The base game comes with only three Monsters: Goliath, Kraken, and Wraith. The starting Monster is the most well rounded of the three, just as the Hunters. His abilities are well suited for close, medium, and long range, he can jump to cover long distances, and has 10 bars of armor. The Kraken and Wraith, while both strong in their own right, aren’t as well suited for any situation as the Goliath is. The Kraken can fly and has good ranged attacks, but isn’t very good in close-range situations. The Wraith is very fast and can easily out maneuver the Hunters, but the Wraith significantly lacks in health and armor.

Again, this is a case of the base character being the most well-rounded of the three and suitable for players of any skill level. This isn’t to say the other two Monster are bad, but they both require the player to change their playstyle to fit the abilities of the Monster.

Evolve can be a very fun multiplayer game… as long as you have friends to play it with or don’t mind finding new ones. The game almost deserves two separate reviews, one from a solo player and one from a group player. I personally only played with one other friend during my time with the game and that is what this review is based on. Combining this fact with the unrewarding progression system, convoluted pre-order bonuses, the threat of major glitches, and server issues will make Evolve a hard sell for any customer. Some people will be able to overlook these grievances but I simply cannot applaud a multiplayer focused shooter for not implementing essential components required by any multiplayer video game.

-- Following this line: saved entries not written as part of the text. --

/-- Whether a set has all of its members: a rig is sealed and every member of it has been initialised (R83). -/
def State.setWhole (s : State) (y : Nat) (rigWide : Bool) : Bool :=
  if !rigWide then true
  else match (s.yard y).rig with
  | none => false
  | some (r, _) => (s.rig r).st == some .sealed && (s.rig r).members.all fun m => (s.yard m.1).resident

/-- The members that wait where a thread waits, those stopped in that wait among them. -/
def State.waitersWith (s : State) (k : Nat) : List Nat :=
  let x := (s.thread k).pos
  (s.setMembers (yardOf k) (s.waitScope k == .rig)).filter fun j =>
    (s.thread j).waitSince.isSome && (s.thread j).pos == x

/-- Whether the rendezvous at which a thread waits is complete: every other member stands beyond it, and no member that waits
is stopped or has a write-back outstanding. (DEDUCED, log 30, 149.) -/
def State.complete (s : State) (k : Nat) : Bool :=
  let rigWide := s.waitScope k == .rig
  let x := (s.thread k).pos
  s.setWhole (yardOf k) rigWide && (s.setMembers (yardOf k) rigWide).all fun j =>
    let t := s.thread j
    (t.atRendezvous && t.pos == x && !s.owes j) || decide (x < t.pos)

/-- The registers that the data slots of exchange words name for threads where they stand. -/
def State.snapRegs (s : State) (ks : List Nat) : List Nat :=
  (ks.flatMap fun k => ((s.issueWords k).filterMap fun x => dataSlot x.instr).filterMap fun c =>
    (s.thread k).regionRegs[c.toNat]?).eraseDups

/-- The main-file values of those registers in every member of the set, kept for the words that released threads issue
(08_exchange R191). -/
def State.snapshot (s : State) (id : Nat) (ks : List Nat) : State :=
  match ks, s.snapRegs ks with
  | k :: _, r :: rs =>
    let m := (s.setMembers (yardOf k) (s.waitScope k == .rig)).flatMap fun u =>
      (r :: rs).map fun x => (u * 256 + x, s.reg u x)
    { s with fab := { s.fab with snaps := Map.set s.fab.snaps id m } }
  | _, _ => s

/-- What is kept of a released set is dropped once every thread of it has issued. -/
def State.settleSnaps (s : State) : State :=
  let used (n : Nat) : Bool := s.fab.threads.any fun t => t.2.released == some n
  { s with fab := { s.fab with snaps := s.fab.snaps.filter (fun p => used p.1), fenced := s.fab.fenced.filter used } }

/-- Members are let through a rendezvous together: it is a release point of each and an acquire point of each (R219), and it
fixes the source values of exchange words (08_exchange R191). -/
def State.letThrough (s : State) (ks : List Nat) : State :=
  let (s1, ok) := s.drainAll ks
  if !ok then s1
  else
    let id := s1.serialNo
    let s2 := (s1.bumpSerial.snapshot id ks).acquireAll ks
    ks.foldl (fun s k => (s.modThread k fun t => { t with released := some id }).ready k) s2

def execRendezvousComplete (t : Nat) (s : State) : Outcome :=
  .next (if (s.thread t).atRendezvous && s.complete t then s.letThrough (s.waitersWith t) else s)

/-- The cycle at which the first of threads began to wait. -/
def State.waitStart (s : State) (ks : List Nat) : Nat := ((ks.filterMap fun k => (s.thread k).waitSince).min?).getD s.now

/-- The trap of a timeout: the program counter of X, and 1 for a cleat. (DEDUCED, log 27.) -/
def timeoutTrap (pc : BitVec 16) (cleat : Nat) : Trap :=
  { trapOf 5 (pc.zeroExtend 64) with info1 := BitVec.ofNat 64 cleat }

/-- DEDUCED, log 27. -/
def execRendezvousTimeout (t : Nat) (s : State) : Outcome :=
  let x := s.thread t
  let ks := s.waitersWith t
  .next (if x.waitSince.isSome && (s.ctx (s.ctxOf t)).resident && decide (Config.timeout ≤ s.now - s.waitStart ks) then
      s.raiseAt (s.waitScope t) (ks.map fun k => (k, x.pc, x.wpos, timeoutTrap x.pc 0))
    else s)

/-! ### Cleats (R87, R88) -/

/-- Whether the phase of a rig's cleats releases: one has signatures, every one has all it expects, and no signer is
stopped. -/
def State.phaseDone (s : State) (r : Nat) : Bool :=
  let cs := (s.rigCleats r).map fun c => s.cleat c
  (cs.any fun c => c.opened) && (cs.all fun c => c.signs.length == c.expect) &&
    (s.rigSigners r).all fun x => (s.thread x.thread).st == .signed

/-- The operation of the open phase of a rig. -/
def State.phaseOp (s : State) (r : Nat) : SignOp :=
  ((((s.rigCleats r).map fun c => s.cleat c).find? fun c => c.opened).map fun c => c.op).getD .sign

def execCleatRelease (core cleat : Nat) (s : State) : Outcome :=
  .next (match (s.cleat (core, cleat)).rig with
    | none => s
    | some r =>
      if !s.phaseDone r then s
      else
        let signs := s.rigSigners r
        let ks := signs.map fun x => x.thread
        let op := s.phaseOp r
        let (s1, ok) := s.drainAll ks
        if !ok then s1
        else
          let s2 := s1.acquireAll ks
          let s3 := (s2.rigCleats r).foldl (fun s c => s.modCleat c fun x =>
            { x with opened := false, signs := [], phase := x.phase + 1 }) s2
          if op == .sign then s3.signersGo signs else s3.matrixRelease r op signs)

/-- DEDUCED, log 27. -/
def execCleatTimeout (core cleat : Nat) (s : State) : Outcome :=
  let c := s.cleat (core, cleat)
  .next (match c.rig with
    | none => s
    | some r =>
      if !c.opened || !s.coreIn core || s.phaseDone r || s.now - c.first < Config.timeout then s
      else
        let signs := s.rigSigners r
        let s1 := (s.rigCleats r).foldl (fun s c => s.modCleat c fun x => { x with fault := x.opened }) s
        (s1.clearPhase r).raiseAt .rig (signs.map fun x => (x.thread, x.pc, x.w, timeoutTrap c.addr 1)))

/-! ### Dispatch (R63 to R66, R70) -/

/-- The record that four doublewords describe, ERR apart. -/
def bindOf (w0 w1 w2 w3 : DWord) : Bind :=
  { argptr := w0, righ := w1, trapvec := w2.extractLsb' 32 16, yardno := w2.extractLsb' 0 26, valid := w3.getLsbD 63,
    hold := w3.getLsbD 62, err := false, context := w3.extractLsb' 50 6, world := w3.extractLsb' 44 6,
    version := w3.extractLsb' 42 2, ord := w3.extractLsb' 36 6, entry := w3.extractLsb' 16 16, lanes := w3.extractLsb' 0 7 }

/-- Whether a reserved field of a record is non-zero. -/
def bindReserved (w2 w3 : DWord) : Bool :=
  bitsOf w2.toNat 63 48 != 0 || bitsOf w2.toNat 31 26 != 0 || bitsOf w3.toNat 60 56 != 0 || bitsOf w3.toNat 35 32 != 0 ||
    bitsOf w3.toNat 15 7 != 0

/-- COUNT of a rig handle. -/
def righCount (v : DWord) : Nat := bitsOf v.toNat 35 30

/-- The rig record that a handle names. -/
def righRecord (v : DWord) : Nat := bitsOf v.toNat 29 26 * 64 + bitsOf v.toNat 41 36

/-- Whether dispatch refuses a record (R64). -/
def State.bindRefused (s : State) (core : Nat) (b : Bind) : Bool :=
  (s.core core).ctx != some b.context.toNat || b.world != (s.ctx b.context.toNat).world || b.version == 0 ||
    b.lanes == 0 || decide (64 < b.lanes.toNat) || (b.righ != 0 && decide (righCount b.righ ≤ b.ord.toNat))

/-- A write of a bind record by the management core. A write that leaves VALID at 1 in a record that still waits is checked like
one that sets it, so that two contexts never meet on a core (R15). (DEDUCED, log 136.) -/
def State.writeBind (s : State) (core slot : Nat) (w0 w1 w2 w3 : DWord) : State :=
  let y := yardKey core slot
  let v := s.yard y
  let err := v.bind.err && !w3.getLsbD 61
  let b := { bindOf w0 w1 w2 w3 with err := err }
  if v.resident then s.setYard y { v with bind := { v.bind with err := true } }
  else if !b.valid then s.setYard y { v with bind := b, waiting := false }
  else if bindReserved w2 w3 || s.bindRefused core b then
    (s.setYard y { v with bind := { b with valid := false, err := true }, waiting := false }).send (.report 3 [core, slot])
  else s.setYard y { v with bind := b, waiting := !v.bind.valid || v.waiting }

def execBindRecordWrite (core slot : Nat) (w0 w1 w2 w3 : DWord) (s : State) : Outcome :=
  .next (if core < Config.cores && slot < 128 then s.writeBind core slot w0 w1 w2 w3 else s)

/-- The hint of a launch packet, when it has a preference. -/
def hintOf (ws : List Word) : Option Nat :=
  let h := bitsOf (val ws 9).toNat 15 8
  if bitOf h 7 then none else some (h % 4)

/-- The operating point of a cluster (R427, Table 20-7). -/
def State.point (s : State) (cl : Nat) : Nat := Map.getD s.power.points cl 2

/-- The point that a cluster is to run at: the fastest that a launch with a yard bound there asks for, OP2 without one, and
no faster than capping allows (R427, R428). (DEDUCED, log 91.) -/
def State.pointAsked (s : State) (cl : Nat) : Nat :=
  let hints := (s.eng.launches.filter fun l => l.placed && l.yards.any fun y => clusterOf y.1 == cl).filterMap
    fun l => hintOf l.packet
  max (hints.min?.getD 2) (Map.getD s.power.capped cl 0)

/-- Whether the operating point of a cluster is stable (R65, R427). (DEDUCED, log 91.) -/
def State.pointStable (s : State) (cl : Nat) : Bool := s.point cl == s.pointAsked cl

/-- The lowest slot of a core whose record waits. -/
def State.nextInit (s : State) (core : Nat) : Option Nat :=
  ((List.range 128).map (yardKey core)).find? fun y => (s.yard y).waiting

/-- The threads of a new yard, its records cleared, each launched one holding its index in v0. -/
def State.newThreads (s : State) (y : Nat) (b : Bind) : State :=
  (List.range 64).foldl (fun s l =>
    let k := threadKey y l
    if l < b.lanes.toNat then
      let s1 := s.setThread k { Thread.init with st := .eligible, pc := b.entry }
      (s1.setReg k 0 (BitVec.ofNat 32 (64 * b.yardno.toNat + l))).arrive k
    else s.setThread k Thread.init) s

/-- A yard becomes the member of its launch rig, which is sealed from its first bind (R70). -/
def State.joinLaunchRig (s : State) (y : Nat) (b : Bind) : State :=
  if b.righ == 0 then s
  else
    let r := righRecord b.righ
    let s1 := s.modYard y fun v => { v with rig := some (r, b.ord.toNat), stripe := some r }
    s1.modRig r fun g =>
      { g with members := if g.members.any fun m => m.1 == y then g.members else g.members ++ [(y, b.ord.toNat)],
               stripes := Map.set g.stripes b.ord.toNat y }
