-- ==== Sys2Proof/Machine/Boundary.lean ====
section
/-! DEFINITION. The register window of the host (20_boundary R420 to R424): what each word of it reads, and what writes do. -/

namespace Sys2Proof.Machine

/-- A word from fields, each a value and its lowest bit. -/
def fields (l : List (Nat × Nat)) : Word := BitVec.ofNat 32 ((l.map fun x => x.1 * 2 ^ x.2).sum)

/-! ### Reading (Tables 20-3, 11-2, 20-7, 20-4, 20-5, 12-5, 19-1, 13-13 and 18-5) -/

/-- The device status block. -/
def State.statusWord (s : State) (o : Nat) : Word :=
  let t := s.status
  match o with
  | 0x00 => fields [(t.stage.toNat, 8), (b2n s.fitX, 7), (t.state.toNat, 0)]
  | 0x08 => DWord.lo t.eqbase
  | 0x0C => DWord.hi t.eqbase
  | 0x10 => t.eqlogd.zeroExtend 32
  | 0x14 => t.eqwidx
  | 0x18 => t.eqridx
  | 0x1C => t.lost
  | 0x20 => DWord.lo t.msiaddr
  | 0x24 => DWord.hi t.msiaddr
  | 0x28 => t.msidata
  | 0x38 => fields [(t.temp.toNat, 16), (t.power.toNat, 0)]
  | 0x40 => t.sdid.zeroExtend 32
  | _ => 0

/-- The handover registers. -/
def State.handoverWord (s : State) (o : Nat) : Word :=
  let h := s.mem.ho
  match o with
  | 0x00 => DWord.lo h.base
  | 0x04 => DWord.hi h.base
  | 0x08 => h.len
  | 0x0C => fields [(b2n h.dir, 1)]
  | 0x10 => DWord.lo h.status
  | 0x14 => DWord.hi h.status
  | _ => 0

/-- Whether every cluster is at its point. -/
def State.allStable (s : State) : Bool := (List.range Config.clusters).all s.pointStable

/-- The power registers. -/
def State.powerWord (s : State) (o : Nat) : Word :=
  let p := s.power
  match o with
  | 0x00 => p.ltol
  | 0x08 => fields [(b2n p.cap, 31), (b2n s.allStable, 30), (p.gated.toNat, 16), (p.pstate.toNat, 0)]
  | 0x0C => fields ((List.range Config.clusters).map fun k => (s.point k, 2 * k))
  | 0x10 => DWord.lo p.res0
  | 0x14 => DWord.hi p.res0
  | 0x18 => DWord.lo p.res2
  | 0x1C => DWord.hi p.res2
  | 0x20 => DWord.lo p.res3
  | 0x24 => DWord.hi p.res3
  | _ => 0

/-- The context kick. -/
def State.kickWord (s : State) (o : Nat) : Word :=
  let k := s.kick
  match o with
  | 0x00 => fields [(k.action.toNat, 8), (k.ctx.toNat, 0)]
  | 0x04 => fields [(k.clusters.toNat, 0)]
  | 0x08 => fields [(b2n k.run.isSome, 31), (b2n k.err, 30), (k.result.toNat, 27)]
  | 0x0C => k.kseq
  | _ => 0

/-- Link recovery of a port. -/
def State.linkWord (s : State) (p o : Nat) : Word :=
  let x := s.port p
  match o with
  | 0x00 => fields [(b2n x.linkup, 31), (b2n x.viral, 30), (b2n x.downseen, 29), ((s.poisonedLines p).length % 2 ^ 24, 0)]
  | 0x08 => fields [(b2n x.cmd.isSome, 31), (x.result.toNat, 28), (x.done.toNat, 0)]
  | _ => 0

/-- The shootdown block. -/
def State.shootWord (s : State) (o : Nat) : Word :=
  let d := s.mem.sd
  match o with
  | 0x00 => fields [(b2n d.alladdr, 17), (b2n d.allasid, 16), (d.asid.toNat, 0)]
  | 0x08 => DWord.lo d.va
  | 0x0C => DWord.hi d.va
  | 0x10 => d.npages
  | 0x18 => d.seq
  | 0x1C => d.ackseq
  | 0x20 => DWord.lo d.ackaddr
  | 0x24 => DWord.hi d.ackaddr
  | 0x28 => d.ackdata
  | 0x2C => fields [(b2n d.err, 0)]
  | _ => 0

/-- The trust command block. -/
def State.trustWord (s : State) (o : Nat) : Word :=
  let t := s.trust.cmd
  match o with
  | 0x00 => DWord.lo t.arg0
  | 0x04 => DWord.hi t.arg0
  | 0x08 => DWord.lo t.arg1
  | 0x0C => DWord.hi t.arg1
  | 0x10 => DWord.lo t.arg2
  | 0x14 => DWord.hi t.arg2
  | 0x18 => fields [(t.world.toNat, 8), (t.code.toNat, 0)]
  | 0x1C => fields [(b2n t.run.isSome, 31), (t.errc.toNat, 24), (t.cseq.toNat, 0)]
  | 0x20 => DWord.lo t.out
  | 0x24 => DWord.hi t.out
  | _ => 0

/-- A queue attachment slot. -/
def State.slotWord (s : State) (n o : Nat) : Word :=
  let q := s.qslot n
  match o with
  | 0x00 => DWord.lo q.hdr
  | 0x04 => DWord.hi q.hdr
  | 0x08 => fields [(b2n q.att, 31), (b2n q.err, 30), (q.ctx.toNat, 24), (q.ckind.toNat, 8)]
  | _ => 0

/-- A byte that a private read at an offset below 0x40 returns on I3C: the device status block (R434). -/
def State.i3cByte (s : State) (o : Nat) : Byte := (s.statusWord (o / 4 * 4)).extractLsb' (8 * (o % 4)) 8

/-- The target of a debug block while it is stopped. -/
def State.stoppedTarget (s : State) (c : Nat) : Option Nat :=
  (s.debugTarget c).filter fun k => (s.thread k).st == .stopped

/-- Stopped threads of a context. -/
def State.stoppedCount (s : State) (c : Nat) : Nat :=
  (s.fab.threads.filter fun p => decide (coreOf p.1 < Config.cores) && s.ctxOf p.1 == c && p.2.st == .stopped).length

/-- The debug block of a context. -/
def State.debugWord (s : State) (c o : Nat) : Word :=
  let d := (s.ctx c).dbg
  if 0x40 ≤ o then
    match s.stoppedTarget c with
    | some k => (s.thread k).trec.word ((o - 0x40) / 4)
    | none => 0
  else match o with
  | 0x00 => fields [(d.stopw.toNat, 1), (b2n d.attach, 0)]
  | 0x08 => fields [(d.lane.toNat, 16), (d.yslot.toNat, 8), (d.core.toNat, 0)]
  | 0x10 => fields [(b2n (s.stoppedTarget c).isSome, 31), (b2n d.err, 30), (min (s.stoppedCount c) 65535, 0)]
  | _ => 0

/-- A word of the window as the host reads it, at a multiple of 4; an offset that is not listed reads zero (R420). -/
def State.windowWord (s : State) (off : Nat) : Word :=
  if off < 0x100 then s.statusWord off
  else if off < 0x120 then s.handoverWord (off - 0x100)
  else if 0x140 ≤ off && off < 0x180 then s.powerWord (off - 0x140)
  else if 0x180 ≤ off && off < 0x1A0 then s.kickWord (off - 0x180)
  else if 0x1A0 ≤ off && off < 0x1C0 then s.linkWord ((off - 0x1A0) / 16) (off % 16)
  else if 0x200 ≤ off && off < 0x240 then s.shootWord (off - 0x200)
  else if 0x300 ≤ off && off < 0x328 then s.trustWord (off - 0x300)
  else if 0x800 ≤ off && off < 0x1000 then s.slotWord ((off - 0x800) / 16) (off % 16)
  else if 0x1000 ≤ off && off < 0x3000 then s.debugWord ((off - 0x1000) / 128) (off % 128)
  else 0

/-! ### Writing: the fields -/

/-- A doubleword with the half at a byte offset replaced. -/
def setHalf (d : DWord) (o : Nat) (v : Word) : DWord := patch d o 4 (v.zeroExtend 64)

def State.statusPut (s : State) (o : Nat) (v : Word) : State :=
  let logd := v.toNat % 32
  s.setStatus fun t =>
    match o with
    | 0x08 => { t with eqbase := line64 (setHalf t.eqbase o v) }
    | 0x0C => { t with eqbase := line64 (setHalf t.eqbase o v) }
    | 0x10 => { t with eqlogd := if 4 ≤ logd && logd ≤ 16 then BitVec.ofNat 5 logd else 0 }
    | 0x18 => { t with eqridx := v }
    | 0x20 => { t with msiaddr := setHalf t.msiaddr o v }
    | 0x24 => { t with msiaddr := setHalf t.msiaddr o v }
    | 0x28 => { t with msidata := v }
    | 0x40 => { t with sdid := v.extractLsb' 0 11 }
    | _ => t

def State.handoverPut (s : State) (o : Nat) (v : Word) : State :=
  let h := s.mem.ho
  s.setMem { s.mem with ho :=
    match o with
    | 0x00 => { h with base := line64 (setHalf h.base o v) }
    | 0x04 => { h with base := line64 (setHalf h.base o v) }
    | 0x08 => { h with len := v &&& 0xFFFFFFC0 }
    | 0x10 => { h with err := h.err && !v.getLsbD 30 }
    | _ => h }

def State.kickPut (s : State) (o : Nat) (v : Word) : State :=
  let k := s.kick
  { s with kick :=
    match o with
    | 0x00 => { k with action := v.extractLsb' 8 2, ctx := v.extractLsb' 0 6 }
    | 0x04 => { k with clusters := v.extractLsb' 0 14 }
    | 0x08 => { k with err := k.err && !v.getLsbD 30 }
    | _ => k }

def State.shootPut (s : State) (o : Nat) (v : Word) : State :=
  let d := s.mem.sd
  match o with
  | 0x00 => s.setSd { d with alladdr := v.getLsbD 17, allasid := v.getLsbD 16, asid := v.extractLsb' 0 16 }
  | 0x08 => s.setSd { d with va := setHalf d.va o (v &&& 0xFFFFF000) }
  | 0x0C => s.setSd { d with va := setHalf d.va o (v &&& 0x01FFFFFF) }
  | 0x10 => s.setSd { d with npages := v }
  | 0x18 => s.writeSeq v
  | 0x20 => s.setSd { d with ackaddr := setHalf d.ackaddr o v }
  | 0x24 => s.setSd { d with ackaddr := setHalf d.ackaddr o v }
  | 0x28 => s.setSd { d with ackdata := v }
  | 0x2C => s.setSd { d with err := d.err && !v.getLsbD 0 }
  | _ => s

def State.trustPut (s : State) (o : Nat) (v : Word) : State :=
  let t := s.trust.cmd
  s.setCmd (
    match o / 8 with
    | 0 => { t with arg0 := setHalf t.arg0 o v }
    | 1 => { t with arg1 := setHalf t.arg1 o v }
    | 2 => { t with arg2 := setHalf t.arg2 o v }
    | _ => if o == 0x18 then { t with world := v.extractLsb' 8 6, code := v.extractLsb' 0 8 } else t)

def State.slotPut (s : State) (n o : Nat) (v : Word) : State :=
  let q := s.qslot n
  if o < 8 && !q.att then s.setQslot n { q with hdr := line64 (setHalf q.hdr o v) } else s

def State.debugPut (s : State) (c o : Nat) (v : Word) : State :=
  let put (f : Debug → Debug) : State := s.modCtx c fun x => { x with dbg := f x.dbg }
  if 0x40 ≤ o then
    match s.stoppedTarget c with
    | some k => s.modThread k fun t => { t with trec := t.trec.setWord ((o - 0x40) / 4) v }
    | none => s
  else match o with
  | 0x08 => put fun d => { d with lane := v.extractLsb' 16 6, yslot := v.extractLsb' 8 7, core := v.extractLsb' 0 6 }
  | 0x10 => put fun d => { d with err := d.err && !v.getLsbD 30 }
  | _ => s

/-- The fields that a written word sets. -/
def State.windowPut (s : State) (off : Nat) (v : Word) : State :=
  if off < 0x100 then s.statusPut off v
  else if off < 0x120 then s.handoverPut (off - 0x100) v
  else if off == 0x140 then s.writeLtol v
  else if 0x180 ≤ off && off < 0x1A0 then s.kickPut (off - 0x180) v
  else if 0x1A0 ≤ off && off < 0x1C0 then
    let p := (off - 0x1A0) / 16
    if off % 16 == 0 then s.setPort p { s.port p with downseen := (s.port p).downseen && !v.getLsbD 29 } else s
  else if 0x200 ≤ off && off < 0x240 then s.shootPut (off - 0x200) v
  else if 0x300 ≤ off && off < 0x320 then s.trustPut (off - 0x300) v
  else if 0x800 ≤ off && off < 0x1000 then s.slotPut ((off - 0x800) / 16) (off % 16) v
  else if 0x1000 ≤ off && off < 0x3000 then s.debugPut ((off - 0x1000) / 128) (off % 128) v
  else s

/-! ### Writing: the commands -/

/-- The state that an event leads to. -/
def nextOf (s : State) (f : State → Outcome) : State :=
  match f s with
  | .next t => t
  | _ => s

/-- The context kick's GO (R422): ACTION 0 has no effect. -/
def State.kickGo (s : State) : State :=
  s.kick1 fun s =>
    let c := s.kick.ctx.toNat
    match s.kick.action.toNat with
    | 1 => s.kickPreempt c
    | 2 => s.kickRestore c
    | 3 => s.kickReplay c s.kick.clusters
    | _ => s

/-- CMD of a debug block. -/
def State.debugCmd (s : State) (c cmd : Nat) : State :=
  match cmd with
  | 1 => nextOf s (execDebugStop c)
  | 2 => nextOf s (execDebugResume c)
  | 3 => nextOf s (execDebugStep c)
  | _ => s

/-- The command bits of a written word act, once every word of its write has been written. A GO of the trust core leaves its
command running; the command is an event of its own. -/
def State.windowGo (s : State) (off : Nat) (v : Word) : State :=
  if off == 0x30 then
    if v.getLsbD 0 then s.setStatus fun t => { t with state := 4 } else s
  else if off == 0x10C then s.handoverWrite v
  else if off == 0x180 then (if v.getLsbD 31 then s.kickGo else s)
  else if 0x1A0 ≤ off && off < 0x1C0 && off % 16 == 4 then
    let p := (off - 0x1A0) / 16
    match v.toNat % 4 with
    | 1 => s.recoveryStart p 1
    | 2 => s.recoveryStart p 2
    | 3 => s.clearViral p
    | _ => s
  else if off == 0x318 then
    let t := s.trust.cmd
    if v.getLsbD 31 && t.run.isNone then s.trustBegin t.world.toNat t.code.toNat else s
  else if 0x800 ≤ off && off < 0x1000 && off % 16 == 8 then s.queueControl ((off - 0x800) / 16) none (v.zeroExtend 64)
  else if 0x1000 ≤ off && off < 0x3000 then
    let c := (off - 0x1000) / 128
    if off % 128 == 0 then nextOf s (execStopwWrite c (v.zeroExtend 64))
    else if off % 128 == 0x0C then s.debugCmd c (v.toNat % 4)
    else s
  else s

/-- A host write to the window: 4 or 8 bytes, naturally aligned; any other has no effect. The interrupt file takes writes of
4 bytes (R423). A write wakes a device in a package state, but for one of LTOL itself (R429). (DEDUCED, log 117.) -/
def State.windowWrite (s : State) (off size : Nat) (v : DWord) : State :=
  let lo := DWord.lo v
  let hi := DWord.hi v
  if !(size == 4 || size == 8) || off % size != 0 || 0x10000 < off + size then s
  else if size == 4 && off == 0x4000 then nextOf s (execInterruptFileWrite lo)
  else
    let s0 := if off == 0x140 || s.power.pstate == 0 then s else nextOf s execPowerWake
    if size == 4 then (s0.windowPut off lo).windowGo off lo
    else (((s0.windowPut off lo).windowPut (off + 4) hi).windowGo off lo).windowGo (off + 4) hi

def execRegisterWrite (off size : Nat) (v : DWord) (s : State) : Outcome := .next (s.windowWrite off size v)

end Sys2Proof.Machine
end

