-- ==== Sys2Proof/Machine/Dispatch.lean ====
section
/-! DEFINITION. One arm for each constructor of `Instr`: a direct call of its meaning, or a rejection by name. -/

namespace Sys2Proof.Machine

– Difficulty when not playing with a party of four
– Successive unlock characters not being better than the previous
– Ridiculous amounts of retail exclusive pre-order bonuses
– Small number of Monsters (at launch)
– Minor graphical glitches
– Server connectivity issues
+ Fun if you have teammates that communicate and work together
+ Evacuation mode
+ Solo and Custom match options

Score: 6.5/10

What I played: 18 hours playing every game mode, and trying all characters except two hunters. Unlocking 30/49 achievements on the Xbox One.